Closed colin-stubbs closed 1 month ago
Thanks for your work here.
Does this actually result in a bug in bbot? I'm aware these regexes aren't perfect but they shouldn't be being used for validation; only for event type detection. The actual validation happens later via ipaddress
and urllib
.
These regexes were designed for speed and simplicity. In case where a full rfc-compliant regex is required, I'd much rather offload it to an official library (others have already written better validation):
try:
ipaddress.ip_address(data)
# it's an ip
except ValueError:
# it's a DNS name
So we can avoid situations this:
No existing module currently uses ipv6_regex directly. It just seems to get used as part of open port regexes and url regexes so perhaps indirectly it does.

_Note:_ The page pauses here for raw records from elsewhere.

-- ==== Sys2Proof/Machine/ControlTransfer.lean ====
section
/-! DEFINITION. The meanings of the jumps, CALL and RET (`44_control_transfer.md`). PC already
holds the address of the next instruction in sequence when they execute, and a target is the
operand byte itself (R200). -/

namespace Sys2Proof.Machine

/-- `if p(cc) then pc <- t` (R201, R202). -/
def jumpIf (p : Byte → Bool) (t : Addr) (s : State) : State :=
  if p s.cc then s.setReg Reg.pc t else s

/-- JMP: `pc <- o1` (R203). -/
def execJmp (t : Addr) (s : State) : Answer := .next (s.setReg Reg.pc t)

/-- JE (R204). -/
def execJe (t : Addr) (s : State) : Answer := .next (jumpIf isEqual t s)

/-- JNE (R205). -/
def execJne (t : Addr) (s : State) : Answer := .next (jumpIf isNotEqual t s)

/-- JL (R206). -/
def execJl (t : Addr) (s : State) : Answer := .next (jumpIf isLess t s)

/-- JLE (R207). -/
def execJle (t : Addr) (s : State) : Answer := .next (jumpIf isLessOrEqual t s)

/-- JG (R208). -/
def execJg (t : Addr) (s : State) : Answer := .next (jumpIf isGreater t s)

/-- JGE (R209). -/
def execJge (t : Addr) (s : State) : Answer := .next (jumpIf isGreaterOrEqual t s)

/-- JEOF (R210). -/
def execJeof (t : Addr) (s : State) : Answer := .next (jumpIf isEos t s)

/-- JNEOF (R211). -/
def execJneof (t : Addr) (s : State) : Answer := .next (jumpIf isNotEos t s)

/-- CALL: `ra <- pc; sp <- sp -8 1; MemWrite(sp, 1, ra); pc <- o1` (R212). -/
def execCall (t : Addr) (s : State) : Answer :=
  .next ((storeTop s.pc (growStack s)).setReg Reg.pc t)

/-- RET: `t <- MemRead(sp, 1); sp <- sp +8 1; pc <- t` (R213). -/
def execRet (s : State) : Answer :=
  .next ((shrinkStack s).setReg Reg.pc (loadTop s))

end Sys2Proof.Machine
end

I've started using it directly though, as I'm also interested in detecting as much IP addressing related to targets as possible, in particular in situations in which IP's are used directly instead of DNS names which while uncommon do occur particularly within internal networks.
I totally agree you'll want to avoid having to manage/maintain regex patterns and offloading it to a central library that's going to do a better job if it would be ideal.

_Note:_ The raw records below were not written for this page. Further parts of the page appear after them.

/-- `60_exceptions.md` R243, R245: a bad register operand takes BadInstruction, the first one
being reported, and the instruction has changed nothing; where the check sits is the spec's
decision D12 (notes/assumptions/16.md), and the diagnostic is the model's own
(notes/assumptions/4.md). -/
def Obligations.BadOperandTakesException : Prop :=
  ∀ (i : Instr) (s : State), ¬ i.WellFormed →
    ∃ t o, exec i s = .next t ∧ i.firstBadOperand = some o ∧ 12 ≤ o.toNat ∧
      BadRegisterTaken o s t

/-- R240: an unrecognized opcode or a bad register operand is the only exception of a running
program, and it is fatal: no further step changes anything. The other error kind is that of the
load: it starts no run. That BadInstruction is a next state, so that no step answers a fault, and
that a Faulted state answers itself, are the model's choices (notes/assumptions/3.md, 2.md); that
256 bytes are accepted is the spec's decision D27 (notes/assumptions/21.md), and that a load during
a run is refused is the model's choice (notes/assumptions/28.md). -/
def Obligations.BadInstructionIsTheOnlyException : Prop :=
  (∀ (map : OpcodeMap) (s t : State), s.status = .running → stepWith map s = .next t →
    (t.status = .faulted ↔
      (∃ op s', fetchInstr map s = (.error op, s')) ∨
      (∃ i s', fetchInstr map s = (.ok i, s') ∧ ¬ i.WellFormed)) ∧
    (t.status = .faulted → stepWith map t = .next t)) ∧
  (∀ (map : OpcodeMap) (s : State) (f : Fault), stepWith map s ≠ .fault f) ∧
  (∀ (p : List Byte) (s : State) (f : Fault),
    loadProgram p s = .fault f ↔ f = .programTooLarge ∧ s.status ≠ .running ∧ 256 < p.length)

/-- `60_exceptions.md` R242, R243: what a faulting step leaves: PC past the bytes fetched, the
clock counted, every other register, memory and the streams untouched. Rests on the spec's
decisions D12, D13, D14 (notes/assumptions/16.md, 17.md, 18.md). -/
def Obligations.FaultingStepFrame : Prop :=
  ∀ (map : OpcodeMap) (s t : State), s.status = .running → stepWith map s = .next t →
    t.status = .faulted →
    t.pc = s.pc + BitVec.ofNat 8
      (1 + ((decodeOpcode map (s.readMem s.pc)).map Mnemonic.arity).getD 0) ∧
    t.clock = s.clock + 1 ∧ SameRegsBut [Reg.pc] s t ∧ SameMemory s t ∧ SameStreams s t ∧
    t.config = s.config

/-! ## Rules of the whole machine -/

/-- `93_implementation_defined.md` part 1: every state has a next step; no memory access, stream
condition or operand stops the core (`20_memory.md` R60). -/
def Obligations.EveryStepAnswersNext : Prop :=
  ∀ (map : OpcodeMap) (s : State), ∃ t, stepWith map s = .next t

/-- `10_state.md` R42 (the spec's decision D22, notes/assumptions/2.md): outside Running no state
changes, however many steps are asked for. -/
def Obligations.FrozenOutsideRunning : Prop :=
  ∀ (k : Nat) (s : State), s.status ≠ .running → run k s = .next s

/-- `40_execution_cycle.md` R127: a step leaves Running only by HALT or by BadInstruction. -/
def Obligations.OnlyHaltOrFaultEndsARun : Prop :=
  ∀ (map : OpcodeMap) (s t : State), s.status = .running → stepWith map s = .next t →
    (t.status = .halted ↔ ∃ s', fetchInstr map s = (.ok .halt, s')) ∧ t.status ≠ .idle ∧
    (t.status = .halted → t.pc = s.pc + 1)

/-- R240 along a run: while every instruction fetched is known and well formed, no state of the
run is Faulted. -/
def Obligations.WellFormedCodeRunsSafely : Prop :=
  ∀ (k : Nat) (s : State), s.status ≠ .faulted →
    (∀ j u, j < k → run j s = .next u → u.status = .running →
      ∃ i s', fetchInstr opcodeMap u = (.ok i, s') ∧ i.WellFormed) →
    SafeFor k s

/-- `40_execution_cycle.md` R126 (the spec's decision D14, notes/assumptions/18.md): along a run
the clock counts every opcode fetch, the HALT or the faulting fetch included, and stands still
after. -/
def Obligations.ClockCountsFetches : Prop :=
  ∀ (k : Nat) (s t u : State), s.status = .running → run k s = .next t →
    t.status = .running → step t = .next u →
    t.clock = s.clock + k ∧ u.clock = s.clock + k + 1 ∧
    (u.status ≠ .running → ∀ j, run (k + 1 + j) s = .next u)

/-- R30: what writes CC as a side effect. -/
def Obligations.WhatWritesCC : Prop :=
  ∀ (i : Instr) (s t : State), exec i s = .next t →
    (t.cc ≠ s.cc → i.isComparison = true ∨ i.isIO = true ∨ i.dst? = some Reg.cc.toByte) ∧
    (i.isComparison = true → i.WellFormed → t.cc &&& 0xFC = 0x00) ∧
    (i.isIO = true → i.WellFormed → i.dst? ≠ some Reg.cc.toByte →
      (i.mnemonic = .inp → t.cc = if s.input = [] then s.cc ||| 0x04 else s.cc) ∧
      (i.mnemonic ≠ .inp → t.cc = if s.outAnswers.headD true then s.cc else s.cc ||| 0x04))

/-- The table of `10_state.md` section 1: a register changes only as the named destination or
where the table lists the instruction. -/
def Obligations.WhatWritesRegisters : Prop :=
  ∀ (i : Instr) (s t : State), exec i s = .next t →
    ∀ r : Reg, t.reg r ≠ s.reg r → i.dst? = some r.toByte ∨ r ∈ i.implicitWrites

/-- `20_memory.md` R61, R68: an instruction changes no byte of memory but the one it stores to;
`storeTarget` computes it with the meanings' own operations. -/
def Obligations.WhatWritesMemory : Prop :=
  ∀ (i : Instr) (s t : State), exec i s = .next t →
    ∀ a : Byte, storeTarget s i ≠ some a → t.readMem a = s.readMem a

/-- R224: only the I/O instructions touch the streams; a byte read is removed and a byte written
is there before the next instruction. -/
def Obligations.WhatTouchesStreams : Prop :=
  ∀ (i : Instr) (s t : State), exec i s = .next t →
    (i.isIO = false → SameStreams s t) ∧
    (∀ d : Reg, i = .inp d.toByte →
      t.input = s.input.tail ∧ t.output = s.output ∧ t.outAnswers = s.outAnswers) ∧
    (∀ b, ((∃ r : Reg, i = .out r.toByte ∧ b = s.reg r) ∨ i = .outn b) →
      t.input = s.input ∧
      t.output = (if s.outAnswers.headD true then s.output ++ [b] else s.output))

/-- `45_io.md` R220 (the spec's decision D8, notes/assumptions/15.md): once set, the end-of-stream
flag stays until a comparison or an explicit write to CC. -/
def Obligations.EosFlagIsSticky : Prop :=
  ∀ (i : Instr) (s t : State), exec i s = .next t → s.cc.getLsbD 2 = true →
    i.isComparison = false → i.dst? ≠ some Reg.cc.toByte → t.cc.getLsbD 2 = true

/-- `20_memory.md` R69, R70: a read returns the byte last written to the cell, and a write leaves
every other cell alone. -/
def Obligations.ReadAfterWrite : Prop :=
  ∀ (s : State) (a b v : Byte), s.mem.wf = true →
    (s.writeMem a v).readMem b = if b = a then v else s.readMem b

/-- `20_memory.md` R75: a stored byte is what the next fetch of its address sees. -/
def Obligations.StoreSeenByFetch : Prop :=
  ∀ (s : State) (r d : Reg) (x : Addr), s.mem.wf = true →
    (∃ t, exec (.storea r.toByte x) s = .next t ∧
      ∀ u : State, SameMemory t u → u.pc = x → (fetchByte u).1 = s.reg r) ∧
    (∃ t, exec (.store r.toByte d.toByte) s = .next t ∧
      ∀ u : State, SameMemory t u → u.pc = s.reg d → (fetchByte u).1 = s.reg r)

/-- R38: no instruction reads the clock: a run from a state whose clock is ahead by `n` is the
same run with the clock ahead by `n`, and the host alone sees it. -/
def Obligations.ClockIsNeverRead : Prop :=
  (∀ (k n : Nat) (s t : State), run k s = .next t →
    run k { s with clock := s.clock + n } = .next { t with clock := t.clock + n }) ∧
  (∀ (i : Instr) (s t : State), exec i s = .next t → t.clock = s.clock) ∧
  (∀ s : State, s.status ≠ .running → hostClock s = some s.clock)

/-- R129: the step is a function of the core's state, of the next input byte when the instruction
is IN, and of the oracle's answer when it is OUT or OUTN; nothing else enters. -/
def Obligations.StepReadsNothingElse : Prop :=
  ∀ (map : OpcodeMap) (s1 s2 t1 t2 : State),
    s1.regs = s2.regs → s1.mem = s2.mem → s1.clock = s2.clock → s1.status = s2.status →
    s1.faultInfo = s2.faultInfo → s1.config = s2.config →
    (∀ d s', fetchInstr map s1 = (.ok (.inp d), s') → s1.input.head? = s2.input.head?) →
    (∀ i s', fetchInstr map s1 = (.ok i, s') → i.mnemonic = .out ∨ i.mnemonic = .outn →
      s1.outAnswers.headD true = s2.outAnswers.headD true) →
    stepWith map s1 = .next t1 → stepWith map s2 = .next t2 →
    t1.regs = t2.regs ∧ t1.mem = t2.mem ∧ t1.clock = t2.clock ∧ t1.status = t2.status ∧
      t1.faultInfo = t2.faultInfo

/-- `20_memory.md` R70: along any run input is consumed from the front, output only grows at the
end, and the parameters stay. -/
def Obligations.StreamsAreHistories : Prop :=
  ∀ (k : Nat) (s t : State), run k s = .next t →
    t.config = s.config ∧ (∃ consumed, s.input = consumed ++ t.input) ∧
    (∃ written, t.output = s.output ++ written)

/-! ## Reset, load and the host -/

/-- `10_state.md` R50: power-on. The clock's value and the status are the spec's decisions D28 and
D22 (notes/assumptions/26.md). -/
def Obligations.PowerOnValues : Prop :=
  (∀ r : Reg, State.reset.reg r = 0x00) ∧ (∀ a : Byte, State.reset.readMem a = 0x00) ∧
  State.reset.clock = 0 ∧ State.reset.status = .idle ∧
  hostClock State.reset = some 0

/-- R51, R64: the state at the first step of an accepted load-and-run, whatever the state before.
That the streams stay is the spec's decision D25 (notes/assumptions/24.md), and that lengths 0 and
256 are accepted is D27 (notes/assumptions/21.md). The diagnostic, which is the model's own, is the
subject of ResetAndLoadMeetInvariant. -/
def Obligations.LoadedProgramState : Prop :=
  ∀ (p : List Byte) (s : State), s.status ≠ .running → p.length ≤ 256 →
    ∃ t, loadProgram p s = .next t ∧ (∀ r : Reg, t.reg r = 0x00) ∧
      (∀ a : Byte, t.readMem a = p.getD a.toNat 0x00) ∧ t.clock = 0 ∧ t.status = .running ∧
      SameStreams s t ∧ t.config = s.config

/-- `60_exceptions.md` R248, `70_reset_and_hazards.md` R273: a program of more than 256 bytes is
rejected and the core is as it was; that it is so on a used core is the spec's decision D18
(notes/assumptions/21.md). -/
def Obligations.TooLargeProgramRejected : Prop :=
  ∀ (fuel : Nat) (p : List Byte) (s : State), s.status ≠ .running → 256 < p.length →
    loadProgram p s = .fault .programTooLarge ∧
    loadAndRun fuel p s = (some .programTooLarge, s)

/-- `70_reset_and_hazards.md` R272: load-and-run answers Success when the run halted,
BadInstruction when it faulted, and nothing while it goes on. -/
def Obligations.LoadAndRunResult : Prop :=
  ∀ (fuel : Nat) (p : List Byte) (s : State), s.status ≠ .running → p.length ≤ 256 →
    ∃ t, run fuel (loadedState p s) = .next t ∧ (loadAndRun fuel p s).2 = t ∧
      ((loadAndRun fuel p s).1 = some .success ↔ t.status = .halted) ∧
      ((loadAndRun fuel p s).1 = some .badInstruction ↔ t.status = .faulted) ∧
      ((loadAndRun fuel p s).1 = none ↔ t.status = .running)

/-- `70_reset_and_hazards.md` R274: the same program with the same input and output conditions
runs the same from any two earlier states: nothing of a prior run leaks into the next. -/
def Obligations.RunsAreIndependent : Prop :=
  ∀ (k : Nat) (p : List Byte) (s1 s2 t1 t2 : State),
    s1.input = s2.input → s1.outAnswers = s2.outAnswers → s1.config = s2.config →
    run k (loadedState p s1) = .next t1 → run k (loadedState p s2) = .next t2 →
    t1.regs = t2.regs ∧ t1.mem = t2.mem ∧ t1.clock = t2.clock ∧ t1.status = t2.status ∧
    t1.input = t2.input ∧
    ∃ written, t1.output = s1.output ++ written ∧ t2.output = s2.output ++ written

/-- R279: `dump()` shows the twelve registers and the 256 bytes of memory. -/
def Obligations.DumpShowsRegistersAndMemory : Prop :=
  ∀ s : State, s.status ≠ .running →
    ∃ rs ms, hostDump s = some (rs, ms) ∧ rs.length = 12 ∧ ms.length = 256 ∧
      (∀ r : Reg, rs[r.val]? = some (s.reg r)) ∧ (∀ a : Byte, ms[a.toNat]? = some (s.readMem a))

/-! ## The invariant -/

/-- Every step, under every opcode map, keeps memory in its canonical form and the diagnostic
present exactly when the run has faulted (the model's own invariant, notes/assumptions/4.md,
27.md). -/
def Obligations.StepKeepsInvariant : Prop :=
  ∀ (map : OpcodeMap) (s t : State), Inv s → stepWith map s = .next t → Inv t

/-- The invariant holds at power-on and at the first step of every accepted load. -/
def Obligations.ResetAndLoadMeetInvariant : Prop :=
  Inv State.reset ∧
  ∀ (p : List Byte) (s t : State), loadProgram p s = .next t → Inv t
end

That said... making patterns available for modules to use via bbot/core/helpers/regexes.py
seems to be the current approach to providing a simple and reliable interface to do that?
~/bbot$ grep -C 4 _regex\. bbot/core/helpers/dns.py
results.add((rdtype, self._clean_dns_record(record.target)))
elif rdtype == "TXT":
for s in record.strings:
s = self.parent_helper.smart_decode(s)
for match in dns_name_regex.finditer(s):
start, end = match.span()
host = s[start:end]
results.add((rdtype, host))
elif rdtype == "NSEC":
~/bbot$
~/bbot$ grep -E '_regex\.(match|find)' bbot/modules/*.py
bbot/modules/azure_tenant.py: matches = self.helpers.regexes.uuid_regex.findall(authorization_endpoint)

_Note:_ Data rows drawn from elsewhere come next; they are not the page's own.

-- ==== Sys2Proof/Laws/Streams.lean ====
section
/-! SUPPORT. All that reading the input and writing the output can do (`45_io.md` R220 to R223,
`10_state.md` R44, R45). -/

namespace Sys2Proof.Machine

/-- IN with a byte there: it leaves the input and goes to the register. -/
theorem readInto_cons {s : State} {b : Byte} {rest : List Byte} (h : s.input = b :: rest)
    (d : Reg) : readInto d s = (s.setInput rest).setReg d b := by
  simp [readInto, inRead, h]

/-- IN at end of stream: the sentinel, then the flag. -/
theorem readInto_nil {s : State} (h : s.input = []) (d : Reg) :
    readInto d s = setEos (s.setReg d s.config.eosByte) := by
  simp [readInto, inRead, h]

/-- A write that succeeds appends the byte. -/
theorem writeOut_ok {s : State} (h : outOk s = true) (b : Byte) :
    writeOut b s = (s.emit b).nextAnswer := by
  simp [writeOut, outWrite, h]

/-- A write that fails appends nothing and sets the flag. -/
theorem writeOut_fail {s : State} (h : outOk s = false) (b : Byte) :
    writeOut b s = setEos s.nextAnswer := by
  simp [writeOut, outWrite, h]

end Sys2Proof.Machine
end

bbot/modules/azure_tenant.py: found_domains = list(set(self.d_xml_regex.findall(r.text)))
bbot/modules/digitorus.py: for match in extract_regex.finditer(content):
bbot/modules/git.py: if getattr(result, "status_code", 0) == 200 and "[core]" in text and not self.fp_regex.match(text):
bbot/modules/httpx.py: if tempdir.is_dir() and self.httpx_tempdir_regex.match(tempdir.name):
bbot/modules/__init__.py: if e.is_dir() and dir_regex.match(e.name) and not e.name == "modules":
bbot/modules/massdns.py: digits = self.digit_regex.findall(d)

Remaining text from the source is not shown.